@[simp] theorem State.levelOn_keeps (s : State) (n : Nat) (esc : Nat) (param : Nat) :
    (State.levelOn s n esc param).nvm = s.nvm ∧ (State.levelOn s n esc param).pendW = s.pendW ∧ (State.levelOn s n esc param).chgNext = s.chgNext ∧ (State.levelOn s n esc param).staged = s.staged ∧ (State.levelOn s n esc param).nv = s.nv ∧ (State.levelOn s n esc param).watch = s.watch ∧ (State.levelOn s n esc param).spr = s.spr ∧ (State.levelOn s n esc param).ing = s.ing ∧ (State.levelOn s n esc param).prs = s.prs ∧ (State.levelOn s n esc param).gal = s.gal ∧ (State.levelOn s n esc param).trn = s.trn ∧ (State.levelOn s n esc param).chs = s.chs ∧ (State.levelOn s n esc param).bup = s.bup ∧ (State.levelOn s n esc param).est = s.est ∧ (State.levelOn s n esc param).fen = s.fen ∧ (State.levelOn s n esc param).grp = s.grp ∧ (State.levelOn s n esc param).upd = s.upd ∧ (State.levelOn s n esc param).prf = s.prf ∧ (State.levelOn s n esc param).free = s.free := by
  simp [State.levelOn, *]

@[simp] theorem State.levelOff_keeps (s : State) (n : Nat) :
    (State.levelOff s n).regs = s.regs ∧ (State.levelOff s n).nvm = s.nvm ∧ (State.levelOff s n).pendW = s.pendW ∧ (State.levelOff s n).chgNext = s.chgNext ∧ (State.levelOff s n).staged = s.staged ∧ (State.levelOff s n).nv = s.nv ∧ (State.levelOff s n).glb = s.glb ∧ (State.levelOff s n).watch = s.watch ∧ (State.levelOff s n).hst = s.hst ∧ (State.levelOff s n).rings = s.rings ∧ (State.levelOff s n).col = s.col ∧ (State.levelOff s n).spr = s.spr ∧ (State.levelOff s n).ing = s.ing ∧ (State.levelOff s n).prs = s.prs ∧ (State.levelOff s n).gal = s.gal ∧ (State.levelOff s n).trn = s.trn ∧ (State.levelOff s n).chs = s.chs ∧ (State.levelOff s n).bup = s.bup ∧ (State.levelOff s n).est = s.est ∧ (State.levelOff s n).fen = s.fen ∧ (State.levelOff s n).grp = s.grp ∧ (State.levelOff s n).ros = s.ros ∧ (State.levelOff s n).upd = s.upd ∧ (State.levelOff s n).prf = s.prf ∧ (State.levelOff s n).free = s.free ∧ (State.levelOff s n).out = s.out := by
  simp [State.levelOff, *]

@[simp] theorem State.level_keeps (s : State) (n : Nat) (esc : Nat) (param : Nat) (present : Bool) :
    (State.level s n esc param present).nvm = s.nvm ∧ (State.level s n esc param present).pendW = s.pendW ∧ (State.level s n esc param present).chgNext = s.chgNext ∧ (State.level s n esc param present).staged = s.staged ∧ (State.level s n esc param present).nv = s.nv ∧ (State.level s n esc param present).watch = s.watch ∧ (State.level s n esc param present).spr = s.spr ∧ (State.level s n esc param present).ing = s.ing ∧ (State.level s n esc param present).prs = s.prs ∧ (State.level s n esc param present).gal = s.gal ∧ (State.level s n esc param present).trn = s.trn ∧ (State.level s n esc param present).chs = s.chs ∧ (State.level s n esc param present).bup = s.bup ∧ (State.level s n esc param present).est = s.est ∧ (State.level s n esc param present).fen = s.fen ∧ (State.level s n esc param present).grp = s.grp ∧ (State.level s n esc param present).upd = s.upd ∧ (State.level s n esc param present).prf = s.prf ∧ (State.level s n esc param present).free = s.free := by
  simp [State.level, *]

@[simp] theorem State.newChange_keeps (s : State) :
    (State.newChange s).2.regs = s.regs ∧ (State.newChange s).2.nvm = s.nvm ∧ (State.newChange s).2.pendW = s.pendW ∧ (State.newChange s).2.staged = s.staged ∧ (State.newChange s).2.nv = s.nv ∧ (State.newChange s).2.glb = s.glb ∧ (State.newChange s).2.watch = s.watch ∧ (State.newChange s).2.hst = s.hst ∧ (State.newChange s).2.rings = s.rings ∧ (State.newChange s).2.era = s.era ∧ (State.newChange s).2.col = s.col ∧ (State.newChange s).2.spr = s.spr ∧ (State.newChange s).2.ing = s.ing ∧ (State.newChange s).2.prs = s.prs ∧ (State.newChange s).2.gal = s.gal ∧ (State.newChange s).2.trn = s.trn ∧ (State.newChange s).2.chs = s.chs ∧ (State.newChange s).2.bup = s.bup ∧ (State.newChange s).2.est = s.est ∧ (State.newChange s).2.fen = s.fen ∧ (State.newChange s).2.grp = s.grp ∧ (State.newChange s).2.ros = s.ros ∧ (State.newChange s).2.upd = s.upd ∧ (State.newChange s).2.prf = s.prf ∧ (State.newChange s).2.free = s.free ∧ (State.newChange s).2.out = s.out := by
  simp [State.newChange, *]

@[simp] theorem State.changeDone_keeps (s : State) (c : Staged) (outcome : Nat) (steps : Nat) (failure : Nat) :
    (State.changeDone s c outcome steps failure).nvm = s.nvm ∧ (State.changeDone s c outcome steps failure).pendW = s.pendW ∧ (State.changeDone s c outcome steps failure).chgNext = s.chgNext ∧ (State.changeDone s c outcome steps failure).staged = s.staged ∧ (State.changeDone s c outcome steps failure).nv = s.nv ∧ (State.changeDone s c outcome steps failure).glb = s.glb ∧ (State.changeDone s c outcome steps failure).watch = s.watch ∧ (State.changeDone s c outcome steps failure).era = s.era ∧ (State.changeDone s c outcome steps failure).spr = s.spr ∧ (State.changeDone s c outcome steps failure).ing = s.ing ∧ (State.changeDone s c outcome steps failure).prs = s.prs ∧ (State.changeDone s c outcome steps failure).gal = s.gal ∧ (State.changeDone s c outcome steps failure).trn = s.trn ∧ (State.changeDone s c outcome steps failure).chs = s.chs ∧ (State.changeDone s c outcome steps failure).bup = s.bup ∧ (State.changeDone s c outcome steps failure).est = s.est ∧ (State.changeDone s c outcome steps failure).fen = s.fen ∧ (State.changeDone s c outcome steps failure).grp = s.grp ∧ (State.changeDone s c outcome steps failure).prf = s.prf ∧ (State.changeDone s c outcome steps failure).free = s.free := by
  simp [State.changeDone, *]

@[simp] theorem State.changeSend_keeps (s : State) (c : Staged) (b : List Byte) :
    (State.changeSend s c b).regs = s.regs ∧ (State.changeSend s c b).nvm = s.nvm ∧ (State.changeSend s c b).pendW = s.pendW ∧ (State.changeSend s c b).chgNext = s.chgNext ∧ (State.changeSend s c b).staged = s.staged ∧ (State.changeSend s c b).nv = s.nv ∧ (State.changeSend s c b).glb = s.glb ∧ (State.changeSend s c b).watch = s.watch ∧ (State.changeSend s c b).hst = s.hst ∧ (State.changeSend s c b).rings = s.rings ∧ (State.changeSend s c b).era = s.era ∧ (State.changeSend s c b).col = s.col ∧ (State.changeSend s c b).spr = s.spr ∧ (State.changeSend s c b).ing = s.ing ∧ (State.changeSend s c b).prs = s.prs ∧ (State.changeSend s c b).gal = s.gal ∧ (State.changeSend s c b).trn = s.trn ∧ (State.changeSend s c b).chs = s.chs ∧ (State.changeSend s c b).bup = s.bup ∧ (State.changeSend s c b).est = s.est ∧ (State.changeSend s c b).fen = s.fen ∧ (State.changeSend s c b).grp = s.grp ∧ (State.changeSend s c b).upd = s.upd ∧ (State.changeSend s c b).prf = s.prf ∧ (State.changeSend s c b).free = s.free := by
  simp [State.changeSend, *]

> **YOUR GOAL**
Reproduce word for word the material above, starting with the line that has "simp [State.changeDone, *]" and stopping after the line that has "theorem State.changeSend_keeps (s".

> **TASK SOLUTION**
  simp [State.changeDone, *]

@[simp] theorem State.changeSend_keeps (s : State) (c : Staged) (b : List Byte) :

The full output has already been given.